-- ==== Sys2Proof/Tests/Slice0.lean ====
section
/-! SUPPORT. Small tests whose expected results come from the spec (95_test_vectors.md and the rules' own examples),
and a witness for the hypotheses of each statement. -/

namespace Sys2Proof
namespace Tests
open Sys2Proof.Machine

/-! ## Helpers: the conventions of 95_test_vectors.md section 0 -/

/-- MEM_SIZE = 0x1000 and the defaults for the rest. -/
def cfg : Config := { Config.atReset with memSize := ⟨0x1000, by decide⟩ }

/-- A start state with the registers seeded and the words at address 0. -/
def start (regs : List (Reg × Word)) (w0 : Word) (w1 : Word := 0) : State :=
  regs.foldl (fun s e => s.setX e.1 e.2)
    { State.reset with cfg := cfg, mem := Memory.writeWord (Memory.writeWord [] 0 w0) 4 w1 }

/-- What a next state holds. -/
def got {α : Type} (f : State → α) : Answer → Option α
  | .next s => some (f s)
  | _       => none

/-- The fault an answer stops with. -/
def faultOf : Answer → Option Fault
  | .fault r => some r
  | _        => none

/-! ## WellFormed: each check refuses an ill-formed term -/

theorem test_wf_lw_refuses_wide_offset : (Instr.lw 1 2 32768).wf = false := by decide
theorem test_wf_sw_refuses_wide_offset : (Instr.sw 1 2 (-32769)).wf = false := by decide
theorem test_wf_beq_refuses_wide_offset : (Instr.beq 1 2 32768).wf = false := by decide
theorem test_wf_bne_refuses_wide_offset : (Instr.bne 1 2 (-32769)).wf = false := by decide
theorem test_wf_accepts_both_ends : (Instr.lw 31 0 (-32768)).wf && (Instr.bne 0 31 32767).wf = true := by decide

/-! ## Decoding: one word of every constructor, written out from the bit patterns of R80 -/

theorem test_decode_add : decode 0b00000000001000100001100000100000#32 = .ok (.add 1 2 3) := by decide
theorem test_decode_sub : decode 0b00000000001001000000100000100010#32 = .ok (.sub 1 4 1) := by decide
theorem test_decode_mult : decode 0b00000000001000101111100000011000#32 = .ok (.mult 1 2) := by decide
theorem test_decode_multu : decode 0b00000000001000100000000000011001#32 = .ok (.multu 1 2) := by decide
theorem test_decode_div : decode 0b00000000001000100000000000011010#32 = .ok (.div 1 2) := by decide
theorem test_decode_divu : decode 0b00000000001000100000000000011011#32 = .ok (.divu 1 2) := by decide
theorem test_decode_mfhi : decode 0b00000011111111110011100000010000#32 = .ok (.mfhi 7) := by decide
theorem test_decode_mflo : decode 0b00000000000000000001100000010010#32 = .ok (.mflo 3) := by decide
theorem test_decode_lis : decode 0b00000000000000000010000000010100#32 = .ok (.lis 4) := by decide
theorem test_decode_slt : decode 0b00000000001000100001100000101010#32 = .ok (.slt 1 2 3) := by decide
theorem test_decode_sltu : decode 0b00000000001000100001100000101011#32 = .ok (.sltu 1 2 3) := by decide
theorem test_decode_jr : decode 0b00000011111000000000000000001000#32 = .ok (.jr 31) := by decide
theorem test_decode_jalr : decode 0b00000000100000001111100000001001#32 = .ok (.jalr 4) := by decide
theorem test_decode_lw : decode 0b10001100001000111111111111111100#32 = .ok (.lw 1 3 (-4)) := by decide
theorem test_decode_sw : decode 0b10101100001000100000000000000100#32 = .ok (.sw 1 2 4) := by decide
theorem test_decode_beq : decode 0b00010000001000100000000000000010#32 = .ok (.beq 1 2 2) := by decide
theorem test_decode_bne : decode 0b00010100001000001111111111111101#32 = .ok (.bne 1 0 (-3)) := by decide
/-- Vectors E1 to E6: nop, a shift amount, j, syscall, opcode 0x3F, or. -/
theorem test_decode_rejects : [0x00000000#32, 0x00221860#32, 0x08000000#32, 0x0000000C#32, 0xFC000000#32, 0x00211825#32].all
    (fun w => (decode w).toOption.isNone) = true := by decide
theorem test_encode_jalr : encode (.jalr 4) = 0x00800009#32 := by decide
theorem test_encode_bne : encode (.bne 1 0 (-3)) = 0x1420FFFD#32 := by decide
theorem test_decodeTableWord_lis : decodeTableWord 32 0x00002014 = some (.lis 4) := by decide
theorem test_decodeTableWord_zero : decodeTableWord 32 0 = none := by decide
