-- ==== Sys2Proof/Machine/Framer.lean ====
section
/-! DEFINITION. The framer: the protocol constants, the checksum and the pure function `encode` (40_framer.md). -/

namespace Sys2Proof.Machine

/-- `START`, the start-marker (00_scope.md R2). -/
def startMarker : Byte := 0x7E#8

/-- `VER`, the protocol-version (R2). -/
def protocolVersion : Byte := 0xFF#8

/-- `LEN`, the payload-length constant (R2): the same in every variant, and it selects nothing (30_encoding.md R52). -/
def payloadLength : Byte := 0x06#8

/-- `END`, the end-marker (R2). -/
def endMarker : Byte := 0xEF#8

/-- `FRAME_LEN(v)` (00_scope.md R4). -/
def frameLen : Variant → Nat
  | .std => 10
  | .alt => 10
  | .nock => 8

/-- The checksum sum `S`, a mathematical integer over frame positions 1 to 6 (40_framer.md R64). -/
def checksumSum (cmd dh dl : Byte) (ack : BitVec 1) : Int :=
  0xFF + 0x06 + cmd.toNat + ack.toNat + dh.toNat + dl.toNat

/-- The checksum of `ENC.STD`: `trunc16(0 - S)` (R61). -/
def checksumStd (cmd dh dl : Byte) (ack : BitVec 1) : Half :=
  trunc16 (0 - checksumSum cmd dh dl ack)

/-- The checksum of `ENC.ALT`: `trunc16(0xFFFF - S + 1)` (R62). -/
def checksumAlt (cmd dh dl : Byte) (ack : BitVec 1) : Half :=
  trunc16 (0xFFFF - checksumSum cmd dh dl ack + 1)

/-- The seven bytes that do not depend on the variant (R60). -/
def frameHead (cmd dh dl : Byte) (ack : BitVec 1) : Bytes :=
  [startMarker, protocolVersion, payloadLength, cmd, ackByte ack, dh, dl]

/-- `tail(v)` of R60: the checksum and the end-marker, or the end-marker alone (R61 to R63). -/
def frameTail (cmd dh dl : Byte) (ack : BitVec 1) : Variant → Bytes
  | .std => [hi8 (checksumStd cmd dh dl ack), lo8 (checksumStd cmd dh dl ack), endMarker]
  | .alt => [hi8 (checksumAlt cmd dh dl ack), lo8 (checksumAlt cmd dh dl ack), endMarker]
  | .nock => [endMarker]

/-- `encode(cmd, dh, dl, ack, v)` (40_framer.md R60). -/
def encodeFrame (cmd dh dl : Byte) (ack : BitVec 1) (v : Variant) : Bytes :=
  frameHead cmd dh dl ack ++ frameTail cmd dh dl ack v

end Sys2Proof.Machine
end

WHAT IS NEEDED: Return what is listed above, exactly and completely.

SOLUTION FOR THIS PROBLEM:
-- ==== Sys2Proof/Tests/Slice0.lean ====
section
/-! SUPPORT. Small tests whose expected results come from the spec (95_test_vectors.md and the rules' own examples),
and a witness for the hypotheses of each statement. -/

namespace Sys2Proof
namespace Tests
open Sys2Proof.Machine

/-! ## Helpers: the conventions of 95_test_vectors.md section 0 -/

/-- MEM_SIZE = 0x1000 and the defaults for the rest. -/
def cfg : Config := { Config.atReset with memSize := ⟨0x1000, by decide⟩ }

/-- A start state with the registers seeded and the words at address 0. -/
def start (regs : List (Reg × Word)) (w0 : Word) (w1 : Word := 0) : State :=
  regs.foldl (fun s e => s.setX e.1 e.2)
    { State.reset with cfg := cfg, mem := Memory.writeWord (Memory.writeWord [] 0 w0) 4 w1 }

/-- What a next state holds. -/
def got {α : Type} (f : State → α) : Answer → Option α
  | .next s => some (f s)
  | _       => none

/-- The fault an answer stops with. -/
def faultOf : Answer → Option Fault
  | .fault r => some r
  | _        => none

/-! ## WellFormed: each check refuses an ill-formed term -/

theorem test_wf_lw_refuses_wide_offset : (Instr.lw 1 2 32768).wf = false := by decide
theorem test_wf_sw_refuses_wide_offset : (Instr.sw 1 2 (-32769)).wf = false := by decide
theorem test_wf_beq_refuses_wide_offset : (Instr.beq 1 2 32768).wf = false := by decide
theorem test_wf_bne_refuses_wide_offset : (Instr.bne 1 2 (-32769)).wf = false := by decide
theorem test_wf_accepts_both_ends : (Instr.lw 31 0 (-32768)).wf && (Instr.bne 0 31 32767).wf = true := by decide

/-! ## Decoding: one word of every constructor, written out from the bit patterns of R80 -/

theorem test_decode_add : decode 0b00000000001000100001100000100000#32 = .ok (.add 1 2 3) := by decide
theorem test_decode_sub : decode 0b00000000001001000000100000100010#32 = .ok (.sub 1 4 1) := by decide
theorem test_decode_mult : decode 0b00000000001000101111100000011000#32 = .ok (.mult 1 2) := by decide
theorem test_decode_multu : decode 0b00000000001000100000000000011001#32 = .ok (.multu 1 2) := by decide
theorem test_decode_div : decode 0b00000000001000100000000000011010#32 = .ok (.div 1 2) := by decide
theorem test_decode_divu : decode 0b00000000001000100000000000011011#32 = .ok (.divu 1 2) := by decide
theorem test_decode_mfhi : decode 0b00000011111111110011100000010000#32 = .ok (.mfhi 7) := by decide
theorem test_decode_mflo : decode 0b00000000000000000001100000010010#32 = .ok (.mflo 3) := by decide
theorem test_decode_lis : decode 0b00000000000000000010000000010100#32 = .ok (.lis 4) := by decide
theorem test_decode_slt : decode 0b00000000001000100001100000101010#32 = .ok (.slt 1 2 3) := by decide
theorem test_decode_sltu : decode 0b00000000001000100001100000101011#32 = .ok (.sltu 1 2 3) := by decide
theorem test_decode_jr : decode 0b00000011111000000000000000001000#32 = .ok (.jr 31) := by decide
theorem test_decode_jalr : decode 0b00000000100000001111100000001001#32 = .ok (.jalr 4) := by decide
theorem test_decode_lw : decode 0b10001100001000111111111111111100#32 = .ok (.lw 1 3 (-4)) := by decide
theorem test_decode_sw : decode 0b10101100001000100000000000000100#32 = .ok (.sw 1 2 4) := by decide
theorem test_decode_beq : decode 0b00010000001000100000000000000010#32 = .ok (.beq 1 2 2) := by decide
theorem test_decode_bne : decode 0b00010100001000001111111111111101#32 = .ok (.bne 1 0 (-3)) := by decide
/-- Vectors E1 to E6: nop, a shift amount, j, syscall, opcode 0x3F, or. -/
theorem test_decode_rejects : [0x00000000#32, 0x00221860#32, 0x08000000#32, 0x0000000C#32, 0xFC000000#32, 0x00211825#32].all
    (fun w => (decode w).toOption.isNone) = true := by decide
theorem test_encode_jalr : encode (.jalr 4) = 0x00800009#32 := by decide
theorem test_encode_bne : encode (.bne 1 0 (-3)) = 0x1420FFFD#32 := by decide
theorem test_decodeTableWord_lis : decodeTableWord 32 0x00002014 = some (.lis 4) := by decide
theorem test_decodeTableWord_zero : decodeTableWord 32 0 = none := by decide
-- ==== Sys2Proof/Machine/Framer.lean ====
section
/-! DEFINITION. The framer: the protocol constants, the checksum and the pure function `encode` (40_framer.md). -/

namespace Sys2Proof.Machine

/-- `START`, the start-marker (00_scope.md R2). -/
def startMarker : Byte := 0x7E#8

/-- `VER`, the protocol-version (R2). -/
def protocolVersion : Byte := 0xFF#8

/-- `LEN`, the payload-length constant (R2): the same in every variant, and it selects nothing (30_encoding.md R52). -/
def payloadLength : Byte := 0x06#8

/-- `END`, the end-marker (R2). -/
def endMarker : Byte := 0xEF#8

/-- `FRAME_LEN(v)` (00_scope.md R4). -/
def frameLen : Variant → Nat
  | .std => 10
  | .alt => 10
  | .nock => 8

/-- The checksum sum `S`, a mathematical integer over frame positions 1 to 6 (40_framer.md R64). -/
def checksumSum (cmd dh dl : Byte) (ack : BitVec 1) : Int :=
  0xFF + 0x06 + cmd.toNat + ack.toNat + dh.toNat + dl.toNat

/-- The checksum of `ENC.STD`: `trunc16(0 - S)` (R61). -/
def checksumStd (cmd dh dl : Byte) (ack : BitVec 1) : Half :=
  trunc16 (0 - checksumSum cmd dh dl ack)

/-- The checksum of `ENC.ALT`: `trunc16(0xFFFF - S + 1)` (R62). -/
def checksumAlt (cmd dh dl : Byte) (ack : BitVec 1) : Half :=
  trunc16 (0xFFFF - checksumSum cmd dh dl ack + 1)

/-- The seven bytes that do not depend on the variant (R60). -/
def frameHead (cmd dh dl : Byte) (ack : BitVec 1) : Bytes :=
  [startMarker, protocolVersion, payloadLength, cmd, ackByte ack, dh, dl]

/-- `tail(v)` of R60: the checksum and the end-marker, or the end-marker alone (R61 to R63). -/
def frameTail (cmd dh dl : Byte) (ack : BitVec 1) : Variant → Bytes
  | .std => [hi8 (checksumStd cmd dh dl ack), lo8 (checksumStd cmd dh dl ack), endMarker]
  | .alt => [hi8 (checksumAlt cmd dh dl ack), lo8 (checksumAlt cmd dh dl ack), endMarker]
  | .nock => [endMarker]

/-- `encode(cmd, dh, dl, ack, v)` (40_framer.md R60). -/
def encodeFrame (cmd dh dl : Byte) (ack : BitVec 1) (v : Variant) : Bytes :=
  frameHead cmd dh dl ack ++ frameTail cmd dh dl ack v

end Sys2Proof.Machine
end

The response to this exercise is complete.